9. Creditors: amounts falling due after more than one year
2021 2020
£ £
Bank loans and overdrafts 966,148 775,213
Other creditors 127,433 145,010
_______ _______
1,093,581 920,223
_______ _______
The bank loans are secured on land owned by Sambeck Business Park Limited, of which Sambeck Caravans Limited is a 100% shareholder.
During the year the company took a CBILS loan of £260,000 supported by the UK Government. Payment of interest for the loan are covered for the first 12 months. The capital is due to be repaid in sixty equal monthly installments with the first payment being due 13 months after the loan was drawn down .

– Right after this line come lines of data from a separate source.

-- ==== Sys2Proof/Syntax.lean ====
section
/-! DEFINITION. The instructions and the device events: one constructor of Instr for each row of the opcode table. -/

namespace Sys2Proof

/-- A source operand of an L-set field (03_encoding.md R67). Every 5-bit code is one. -/
inductive Src where
  | o (n : BitVec 4)   -- codes 0 to 15
  | l0                 -- code 16
  | l1                 -- code 17
  | zero               -- code 18
  | lane               -- code 19
  | x (n : BitVec 2)   -- codes 20 to 23
  | u (n : BitVec 3)   -- codes 24 to 31: s56 to s63
  deriving DecidableEq, Repr

/-- A destination operand of an L-set field (03_encoding.md R67). -/
inductive Dst where
  | o (n : BitVec 4)
  | zero
  deriving DecidableEq, Repr

/-- Stall field (03_encoding.md R71). -/
abbrev Stall := BitVec 3

/-- Conditions of cmp (03_encoding.md R79, opcode 0x09). -/
inductive IntCond where
  | eq | ne | lt | le | gt | ge | ltu | leu | gtu | geu
  deriving DecidableEq, Repr

/-- Conditions of fcmp (07_lane_arith.md R163). -/
inductive FloatCond where
  | eq | ne | lt | le | gt | ge | un | ord
  deriving DecidableEq, Repr

/-- Conditions of scmp (03_encoding.md R82, opcode 0x03). -/
inductive SCond where
  | eq | ne | lt | le | ltu | leu
  deriving DecidableEq, Repr

/-- Functions of fsfu (07_lane_arith.md R164). -/
inductive SfuFn where
  | rcp | rsq | ex2 | lg2 | sin | cos
  deriving DecidableEq, Repr

/-- Formats of fcvt (03_encoding.md R80). -/
inductive Fmt where
  | fp32 | fp16 | bf16 | e4m3 | e5m2 | int32 | uint32 | int8
  deriving DecidableEq, Repr

/-- Rounding modes of fcvt (03_encoding.md R80). -/
inductive Rnd where
  | nearest | zero | up | down
  deriving DecidableEq, Repr

/-- Modes of shfl (07_lane_arith.md R169). -/
inductive ShflMode where
  | idx | up | down | xor
  deriving DecidableEq, Repr

/-- Kinds of vote (07_lane_arith.md R170). -/
inductive VoteKind where
  | all | any | uni | ballot
  deriving DecidableEq, Repr

/-- Operations of wred (03_encoding.md R80). -/
inductive WredOp where
  | add | fadd | mins | maxs | minu | maxu | and | or | xor | fmin | fmax
  deriving DecidableEq, Repr

/-- Four-bit code types (03_encoding.md R80, 06_square_tiles.md R100). -/
inductive CodeType where
  | int | e2m1 | pow2 | hyb
  deriving DecidableEq, Repr

/-- Access widths (03_encoding.md R80). -/
inductive Width where
  | u8 | s8 | u16 | s16 | w32 | w64 | w128
  deriving DecidableEq, Repr

/-- Operations of atom and red (03_encoding.md R80). -/
inductive AtomOp where
  | add32 | add64 | fadd32 | mins32 | maxs32 | minu32 | maxu32 | and32 | or32 | xor32
  | swap32 | swap64 | cas32 | cas64
  deriving DecidableEq, Repr

/-- Operations of gred (12_memory_instr.md R342). -/
inductive GredOp where
  | add | fadd | min | max | and | or | xor
  deriving DecidableEq, Repr

/-- Scopes (03_encoding.md R70, 11_ordering.md R282). -/
inductive Scope where
  | lane | warp | core | cluster | die | device | system
  deriving DecidableEq, Repr

/-- Semantics of fence (12_memory_instr.md R328). -/
inductive FenceSem where
  | acq | rel | acqRel | sc
  deriving DecidableEq, Repr

/-- SEM of a memory access (03_encoding.md R81). -/
inductive Sem where
  | plain | acquire | release | acqRel
  deriving DecidableEq, Repr

/-- CACHE of a memory access (03_encoding.md R81). The value 3 is rejected. -/
inductive CacheMode where
  | normal | streaming | l2only
  deriving DecidableEq, Repr

/-- The extension word of ld, st, atom, red and prf (03_encoding.md R81). -/
structure MemExt where
  base : BitVec 6
  cls : BitVec 2
  scope : Scope
  sem : Sem
  cache : CacheMode
  slack : BitVec 4
  off : BitVec 13
  deriving DecidableEq, Repr

/-- What a host or peer request does to memory (11_ordering.md R308, 15_isolation.md R432, R434). -/
inductive ReqOp where
  | read (len : Nat)
  | write (data : List Byte)
  | atomic (op : AtomOp) (b c : BitVec 64)
  deriving DecidableEq, Repr

/-- A host request to device memory: the function it comes from and the physical address (15_isolation.md R432); rel is set where
the host releases with it, acq where it acquires, both at system scope (11_ordering.md R308). -/
structure HostReq where
  fn : Nat
  addr : Nat
  op : ReqOp
  rel : Bool := false
  acq : Bool := false
  deriving DecidableEq, Repr

/-- A fabric peer's request: the port, the partition and the offset within its outward window (15_isolation.md R434). -/
structure PeerReq where
  port : Nat
  off : Nat
  op : ReqOp
  rel : Bool := false
  acq : Bool := false
  deriving DecidableEq, Repr

/-- What a pass of the 1 ms loop measures and what its firmware decides (15_isolation.md R427):
the highest point that keeps each domain within 1,600 A, the module power in watts, the dies above 95 °C, the hottest die
and stack, and the budgets it writes, by 128 × arbiter + cluster. -/
structure Sensors where
  caps : List Nat
  power : Nat
  hot : List Nat
  tempDie : Nat
  tempStack : Nat
  budgets : List (Nat × Nat)
  deriving DecidableEq, Repr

Included within creditors: amounts falling due after more than one year is an amount of £ 531,464 (2020 £ 576,121 ) in respect of liabilities payable or repayable by instalments which fall due for payment after more than five years from the reporting date.

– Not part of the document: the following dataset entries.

-- ==== Sys2Proof/Machine/IntLane.lean ====
section
/-! DEFINITION. Lane integer and packed-half instructions (07_lane_arith.md R150 to R160). -/

namespace Sys2Proof.Machine

/-- sext of an 11-bit immediate (03_encoding.md R66). -/
def imm11 (i : BitVec 11) : Word := i.signExtend 32

/-- Signed minimum and maximum. -/
def sMin32 (a b : Word) : Word := if a.slt b then a else b
def sMax32 (a b : Word) : Word := if a.slt b then b else a

/-- Unsigned minimum and maximum. -/
def uMin32 (a b : Word) : Word := if a.ult b then a else b
def uMax32 (a b : Word) : Word := if a.ult b then b else a

/-- Shifts and rotates use b[4:0] (07_lane_arith.md R150). -/
def shl32 (a b : Word) : Word := a <<< (b.toNat % 32)
def shr32 (a b : Word) : Word := a >>> (b.toNat % 32)
def sar32 (a b : Word) : Word := a.sshiftRight (b.toNat % 32)
def rotl32 (a b : Word) : Word := a.rotateLeft (b.toNat % 32)

/-- Bits [63:32] of the signed and the unsigned product (07_lane_arith.md R150). -/
def mulh32 (a b : Word) : Word := ((a.signExtend 64 * b.signExtend 64) >>> 32).setWidth 32
def mulhu32 (a b : Word) : Word := ((a.setWidth 64 * b.setWidth 64) >>> 32).setWidth 32

/-- Number of one bits. -/
def popc (a : Word) : Nat := laneList.foldl (fun n i => if bitAt a i then n + 1 else n) 0

/-- Number of leading zero bits, 0 to 32 (07_lane_arith.md R151). -/
def clz32 (a : Word) : Word := BitVec.ofNat 32 (if a = 0 then 32 else 31 - Nat.log2 a.toNat)

/-- Bit k moved to bit 31 − k (07_lane_arith.md R151). -/
def brev32 (a : Word) : Word := maskOf (fun i => bitAt a (31 - i))

/-- Absolute value; the most negative value gives itself (07_lane_arith.md R151). -/
def abs32 (a : Word) : Word := if bitAt a 31 then 0 - a else a

/-- d := a + b modulo 2^32 (07_lane_arith.md R150). -/
def execAdd (n : Stall) (d : Dst) (a b : Src) (s : State) : Answer :=
  laneOp2 n 1 (1, 1) d a b (fun a b => a + b) s

/-- d := a − b modulo 2^32 (07_lane_arith.md R150). -/
def execSub (n : Stall) (d : Dst) (a b : Src) (s : State) : Answer :=
  laneOp2 n 1 (1, 1) d a b (fun a b => a - b) s

/-- d := low 32 bits of a × b (07_lane_arith.md R150). -/
def execMul (n : Stall) (d : Dst) (a b : Src) (s : State) : Answer :=
  laneOp2 n 3 (2, 1) d a b (fun a b => a * b) s

/-- d := bits [63:32] of the signed product (07_lane_arith.md R150). -/
def execMulh (n : Stall) (d : Dst) (a b : Src) (s : State) : Answer :=
  laneOp2 n 3 (2, 1) d a b (mulh32) s

/-- d := bits [63:32] of the unsigned product (07_lane_arith.md R150). -/
def execMulhU (n : Stall) (d : Dst) (a b : Src) (s : State) : Answer :=
  laneOp2 n 3 (2, 1) d a b (mulhu32) s

/-- d := a AND b (07_lane_arith.md R150). -/
def execAnd (n : Stall) (d : Dst) (a b : Src) (s : State) : Answer :=
  laneOp2 n 1 (1, 2) d a b (fun a b => a &&& b) s

/-- d := a OR b (07_lane_arith.md R150). -/
def execOr (n : Stall) (d : Dst) (a b : Src) (s : State) : Answer :=
  laneOp2 n 1 (1, 2) d a b (fun a b => a ||| b) s

/-- d := a XOR b (07_lane_arith.md R150). -/
def execXor (n : Stall) (d : Dst) (a b : Src) (s : State) : Answer :=
  laneOp2 n 1 (1, 2) d a b (fun a b => a ^^^ b) s

/-- d := a AND NOT b (07_lane_arith.md R150). -/
def execAndn (n : Stall) (d : Dst) (a b : Src) (s : State) : Answer :=
  laneOp2 n 1 (1, 2) d a b (fun a b => a &&& ~~~b) s

/-- d := a shifted left by b[4:0] (07_lane_arith.md R150). -/
def execShl (n : Stall) (d : Dst) (a b : Src) (s : State) : Answer :=
  laneOp2 n 1 (3, 2) d a b (shl32) s

/-- d := a shifted right by b[4:0], zero fill (07_lane_arith.md R150). -/
def execShr (n : Stall) (d : Dst) (a b : Src) (s : State) : Answer :=
  laneOp2 n 1 (3, 2) d a b (shr32) s

/-- d := a shifted right by b[4:0], filled with a[31] (07_lane_arith.md R150). -/
def execSar (n : Stall) (d : Dst) (a b : Src) (s : State) : Answer :=
  laneOp2 n 1 (3, 2) d a b (sar32) s

/-- d := a rotated left by b[4:0] (07_lane_arith.md R150). -/
def execRotl (n : Stall) (d : Dst) (a b : Src) (s : State) : Answer :=
  laneOp2 n 1 (3, 2) d a b (rotl32) s

/-- d := signed minimum (07_lane_arith.md R150). -/
def execMin (n : Stall) (d : Dst) (a b : Src) (s : State) : Answer :=
  laneOp2 n 1 (1, 1) d a b (sMin32) s

/-- d := signed maximum (07_lane_arith.md R150). -/
def execMax (n : Stall) (d : Dst) (a b : Src) (s : State) : Answer :=
  laneOp2 n 1 (1, 1) d a b (sMax32) s

/-- d := unsigned minimum (07_lane_arith.md R150). -/
def execMinU (n : Stall) (d : Dst) (a b : Src) (s : State) : Answer :=
  laneOp2 n 1 (1, 1) d a b (uMin32) s

/-- d := unsigned maximum (07_lane_arith.md R150). -/
def execMaxU (n : Stall) (d : Dst) (a b : Src) (s : State) : Answer :=
  laneOp2 n 1 (1, 1) d a b (uMax32) s

/-- d := (0 − a) mod 2^32 (07_lane_arith.md R151). -/
def execNeg (n : Stall) (d : Dst) (a : Src) (s : State) : Answer :=
  laneOp1 n 1 (1, 1) d a (fun a => 0 - a) s

/-- d := |a| mod 2^32 (07_lane_arith.md R151). -/
def execAbs (n : Stall) (d : Dst) (a : Src) (s : State) : Answer :=
  laneOp1 n 1 (1, 1) d a (abs32) s

/-- d := NOT a (07_lane_arith.md R151). -/
def execNot (n : Stall) (d : Dst) (a : Src) (s : State) : Answer :=
  laneOp1 n 1 (1, 2) d a (fun a => ~~~a) s

/-- d := leading zero bits of a (07_lane_arith.md R151). -/
def execClz (n : Stall) (d : Dst) (a : Src) (s : State) : Answer :=
  laneOp1 n 1 (3, 2) d a (clz32) s

/-- d := one bits of a (07_lane_arith.md R151). -/
def execPopc (n : Stall) (d : Dst) (a : Src) (s : State) : Answer :=
  laneOp1 n 1 (3, 2) d a (fun a => BitVec.ofNat 32 (popc a)) s

/-- d := a with its bits reversed (07_lane_arith.md R151). -/
def execBrev (n : Stall) (d : Dst) (a : Src) (s : State) : Answer :=
  laneOp1 n 1 (3, 2) d a (brev32) s

/-- d := a (07_lane_arith.md R151). -/
def execMov (n : Stall) (d : Dst) (a : Src) (s : State) : Answer :=
  laneOp1 n 1 (1, 2) d a (fun a => a) s

/-- d := (a × b + c) mod 2^32 (07_lane_arith.md R152). -/
def execMad (n : Stall) (d : Dst) (a b c : Src) (s : State) : Answer :=
  laneOp3 n 3 (2, 1) d a b c (fun a b c => a * b + c) s

/-- The pair d, d + 1 := the sum of two pairs; l0 takes the low word (07_lane_arith.md R153). -/
def execAddw (n : Stall) (d : Dst) (a b : Src) (s : State) : Answer :=
  laneOp n 4 3 (1, 1) (fun _ => pairRes a ++ pairRes b)
    (fun v =>
      let sum := v.pair 0 a + v.pair 2 b
      { d := some (d, sum.setWidth 32), wide := true
        wr := match d with
          | .o k => [(.o (k.toNat + 1), (sum >>> 32).setWidth 32)]
          | .zero => [] }) s

/-- d := (a + b × 2^h) mod 2^32 (07_lane_arith.md R154). -/
def execLea (n : Stall) (d : Dst) (a b : Src) (h : BitVec 6) (s : State) : Answer :=
  laneOp2 n 1 (1, 1) d a b (fun a b => a + (b <<< h.toNat)) s

/-- The extracted field of bfx (07_lane_arith.md R155). -/
def bfxVal (signed : Bool) (pos len : Nat) (a : Word) : Word :=
  let ext : Word64 := if signed then a.signExtend 64 else a.setWidth 64
  let f := (ext >>> pos).toNat % 2 ^ len
  if signed && decide (2 ^ (len - 1) ≤ f) then BitVec.ofNat 32 (f + (2 ^ 32 - 2 ^ len)) else BitVec.ofNat 32 f

/-- The word with a field inserted by bfi (07_lane_arith.md R155). -/
def bfiVal (pos len : Nat) (d a : Word) : Word :=
  maskOf (fun i => if pos ≤ i ∧ i < pos + len then bitAt a (i - pos) else bitAt d i)

/-- Extract a field, zero fill (07_lane_arith.md R155). -/
def execBfx (n : Stall) (d : Dst) (a : Src) (l p : BitVec 5) (s : State) : Answer :=
  laneOp1 n 1 (3, 2) d a (bfxVal false p.toNat (l.toNat + 1)) s

/-- Extract a field with its sign (07_lane_arith.md R155). -/
def execBfxSigned (n : Stall) (d : Dst) (a : Src) (l p : BitVec 5) (s : State) : Answer :=
  laneOp1 n 1 (3, 2) d a (bfxVal true p.toNat (l.toNat + 1)) s

/-- A destination that is also read. -/
def dstSrc : Dst → Src
  | .o k => .o k
  | .zero => .zero

/-- Insert a field; d is also read (07_lane_arith.md R155). -/
def execBfi (n : Stall) (d : Dst) (a : Src) (l p : BitVec 5) (s : State) : Answer :=
  laneOp2 n 1 (3, 2) d (dstSrc d) a (fun dv a => bfiVal p.toNat (l.toNat + 1) dv a) s

/-- d := M[i] ? a : b (07_lane_arith.md R156). -/
def execSel (n : Stall) (d : Dst) (a b : Src) (k : BitVec 4) (s : State) : Answer :=
  laneOp n 4 1 (1, 2) (fun _ => .mk k.toNat :: srcRes a ++ srcRes b)
    (fun v => .val d (if v.maskBit 2 k.toNat then v.src 0 a else v.src 1 b)) s

/-- The relation of cmp (07_lane_arith.md R157). -/
def intCompare (c : IntCond) (a b : Word) : Bool :=
  match c with
  | .eq => decide (a = b)
  | .ne => !decide (a = b)
  | .lt => a.slt b
  | .le => !b.slt a
  | .gt => b.slt a
  | .ge => !a.slt b
  | .ltu => a.ult b
  | .leu => !b.ult a
  | .gtu => b.ult a
  | .geu => !a.ult b

/-- Each executing lane's bit of the mask := the relation (07_lane_arith.md R157). -/
def execCmp (n : Stall) (k : BitVec 4) (a b : Src) (c : IntCond) (s : State) : Answer :=
  laneOp n 4 1 (1, 1) (fun _ => srcRes a ++ srcRes b)
    (fun v => { mkb := [(k.toNat, intCompare c (v.src 0 a) (v.src 1 b))] }) s

/-- d := sext(imm11, 32) (07_lane_arith.md R158). -/
def execMovi (n : Stall) (d : Dst) (i : BitVec 11) (s : State) : Answer :=
  laneOp n 4 1 (0, 0) (fun _ => []) (fun _ => .val d (imm11 i)) s

/-- d := the extension word (07_lane_arith.md R158). -/
def execMoviWide (n : Stall) (d : Dst) (v : BitVec 32) (s : State) : Answer :=
  laneOp n 8 1 (0, 0) (fun _ => []) (fun _ => .val d v) s

/-- add with b = sext(imm11, 32) (07_lane_arith.md R150). -/
def execAddImm (n : Stall) (d : Dst) (a : Src) (i : BitVec 11) (s : State) : Answer :=
  laneOp1 n 1 (1, 1) d a (fun a => a + imm11 i) s

/-- mul with b = sext(imm11, 32) (07_lane_arith.md R150). -/
def execMulImm (n : Stall) (d : Dst) (a : Src) (i : BitVec 11) (s : State) : Answer :=
  laneOp1 n 3 (2, 1) d a (fun a => a * imm11 i) s

/-- and with b = sext(imm11, 32) (07_lane_arith.md R150). -/
def execAndImm (n : Stall) (d : Dst) (a : Src) (i : BitVec 11) (s : State) : Answer :=
  laneOp1 n 1 (1, 2) d a (fun a => a &&& imm11 i) s

/-- or with b = sext(imm11, 32) (07_lane_arith.md R150). -/
def execOrImm (n : Stall) (d : Dst) (a : Src) (i : BitVec 11) (s : State) : Answer :=
  laneOp1 n 1 (1, 2) d a (fun a => a ||| imm11 i) s

/-- xor with b = sext(imm11, 32) (07_lane_arith.md R150). -/
def execXorImm (n : Stall) (d : Dst) (a : Src) (i : BitVec 11) (s : State) : Answer :=
  laneOp1 n 1 (1, 2) d a (fun a => a ^^^ imm11 i) s

/-- shl by a constant amount from 0 to 31 (07_lane_arith.md R150). -/
def execShlImm (n : Stall) (d : Dst) (a : Src) (p : BitVec 5) (s : State) : Answer :=
  laneOp1 n 1 (3, 2) d a (fun a => shl32 a (p.setWidth 32)) s

/-- shr by a constant amount from 0 to 31 (07_lane_arith.md R150). -/
def execShrImm (n : Stall) (d : Dst) (a : Src) (p : BitVec 5) (s : State) : Answer :=
  laneOp1 n 1 (3, 2) d a (fun a => shr32 a (p.setWidth 32)) s

/-- sar by a constant amount from 0 to 31 (07_lane_arith.md R150). -/
def execSarImm (n : Stall) (d : Dst) (a : Src) (p : BitVec 5) (s : State) : Answer :=
  laneOp1 n 1 (3, 2) d a (fun a => sar32 a (p.setWidth 32)) s

/-- rotl by a constant amount from 0 to 31 (07_lane_arith.md R150). -/
def execRotlImm (n : Stall) (d : Dst) (a : Src) (p : BitVec 5) (s : State) : Answer :=
  laneOp1 n 1 (3, 2) d a (fun a => rotl32 a (p.setWidth 32)) s

/-- min with b = sext(imm11, 32) (07_lane_arith.md R150). -/
def execMinImm (n : Stall) (d : Dst) (a : Src) (i : BitVec 11) (s : State) : Answer :=
  laneOp1 n 1 (1, 1) d a (fun a => sMin32 a (imm11 i)) s

/-- max with b = sext(imm11, 32) (07_lane_arith.md R150). -/
def execMaxImm (n : Stall) (d : Dst) (a : Src) (i : BitVec 11) (s : State) : Answer :=
  laneOp1 n 1 (1, 1) d a (fun a => sMax32 a (imm11 i)) s

/-- A function of the two halves of two words; no half reaches the other (07_lane_arith.md R159). -/
def halves (f : BitVec 16 → BitVec 16 → BitVec 16) (a b : Word) : Word :=
  f (a.extractLsb' 16 16) (b.extractLsb' 16 16) ++ f (a.extractLsb' 0 16) (b.extractLsb' 0 16)

/-- v clamped to the signed 16-bit range (05_formats.md R113). -/
def satInt16 (v : Int) : BitVec 16 := BitVec.ofInt 16 (max (-32768) (min 32767 v))

/-- Each half of d := sums (07_lane_arith.md R159). -/
def execHadd2 (n : Stall) (d : Dst) (a b : Src) (s : State) : Answer :=
  laneOp2 n 2 (6, 1) d a b (halves (fun x y => x + y)) s

/-- Each half of d := differences (07_lane_arith.md R159). -/
def execHsub2 (n : Stall) (d : Dst) (a b : Src) (s : State) : Answer :=
  laneOp2 n 2 (6, 1) d a b (halves (fun x y => x - y)) s

/-- Each half of d := signed minimum (07_lane_arith.md R159). -/
def execHmin2 (n : Stall) (d : Dst) (a b : Src) (s : State) : Answer :=
  laneOp2 n 2 (6, 1) d a b (halves (fun x y => if x.slt y then x else y)) s

/-- Each half of d := signed maximum (07_lane_arith.md R159). -/
def execHmax2 (n : Stall) (d : Dst) (a b : Src) (s : State) : Answer :=
  laneOp2 n 2 (6, 1) d a b (halves (fun x y => if x.slt y then y else x)) s

/-- Each half of d := saturated sums (07_lane_arith.md R159). -/
def execHadd2Sat (n : Stall) (d : Dst) (a b : Src) (s : State) : Answer :=
  laneOp2 n 2 (6, 1) d a b (halves (fun x y => satInt16 (x.toInt + y.toInt))) s

/-- Each half of d := saturated differences (07_lane_arith.md R159). -/
def execHsub2Sat (n : Stall) (d : Dst) (a b : Src) (s : State) : Answer :=
  laneOp2 n 2 (6, 1) d a b (halves (fun x y => satInt16 (x.toInt - y.toInt))) s

/-- Each half of d := unsigned minimum (07_lane_arith.md R159). -/
def execHmin2U (n : Stall) (d : Dst) (a b : Src) (s : State) : Answer :=
  laneOp2 n 2 (6, 1) d a b (halves (fun x y => if x.ult y then x else y)) s

/-- Each half of d := unsigned maximum (07_lane_arith.md R159). -/
def execHmax2U (n : Stall) (d : Dst) (a b : Src) (s : State) : Answer :=
  laneOp2 n 2 (6, 1) d a b (halves (fun x y => if x.ult y then y else x)) s

/-- One half of acs2: the smaller of two saturated sums, and the decision (07_lane_arith.md R160). -/
def acsHalf (p m q r : Nat) : Nat × Bool :=
  let x := min 65535 (p + m)
  let y := min 65535 (q + r)
  if x ≤ y then (x, false) else (y, true)

/-- Add-compare-select of a butterfly on both halves (07_lane_arith.md R160). -/
def execAcs2 (n : Stall) (d : Dst) (a b : Src) (k : BitVec 4) (s : State) : Answer :=
  laneOp n 4 2 (6, 1) (fun _ => srcRes a ++ srcRes b)
    (fun v =>
      let x := v.src 0 a
      let y := v.src 1 b
      let h0 := acsHalf (field x 15 0) (field y 15 0) (field x 31 16) (field y 31 16)
      let h1 := acsHalf (field x 15 0) (field y 31 16) (field x 31 16) (field y 15 0)
      { d := some (d, BitVec.ofNat 32 (h1.1 * 65536 + h0.1)), mkb := [(k.toNat, h0.2), (k.toNat + 1, h1.2)] }) s

end Sys2Proof.Machine
end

Full repayment of the CBILS loan is due in May 2026.
10. Directors advances, credits and guarantees
During the year the directors entered into the following advances and credits with the company:
2021
Balance brought forward Advances /(credits) to the directors Amounts repaid Balance o/standing
£ £ £ £
Mr S R Turner ( 12,865) 105,479 ( 68,880) 23,734
Mrs C A Turner ( 1,003) 350,028 ( 65,520) 283,505
_______ _______ _______ _______
( 13,868) 455,507 ( 134,400) 307,239
_______ _______ _______ _______
2020
Balance brought forward Advances /(credits) to the directors Amounts repaid Balance o/standing
£ £ £ £
Mr S R Turner - 87,736 ( 100,601) ( 12,865)
Mrs C A Turner ( 497) 70,995 ( 71,501) ( 1,003)
_______ _______ _______ _______
( 497) 158,731 ( 172,102) ( 13,868)
_______ _______ _______ _______
11. Related party transactions
At the year end an amount of £ 422,863 (2020:£ 347,062 ) was owed by Sambeck Business Park Limited, a subsidiary of Sambeck Caravans Limited. This balance is repayable on demand.Any other related party transactions have been concluded under normal market conditions.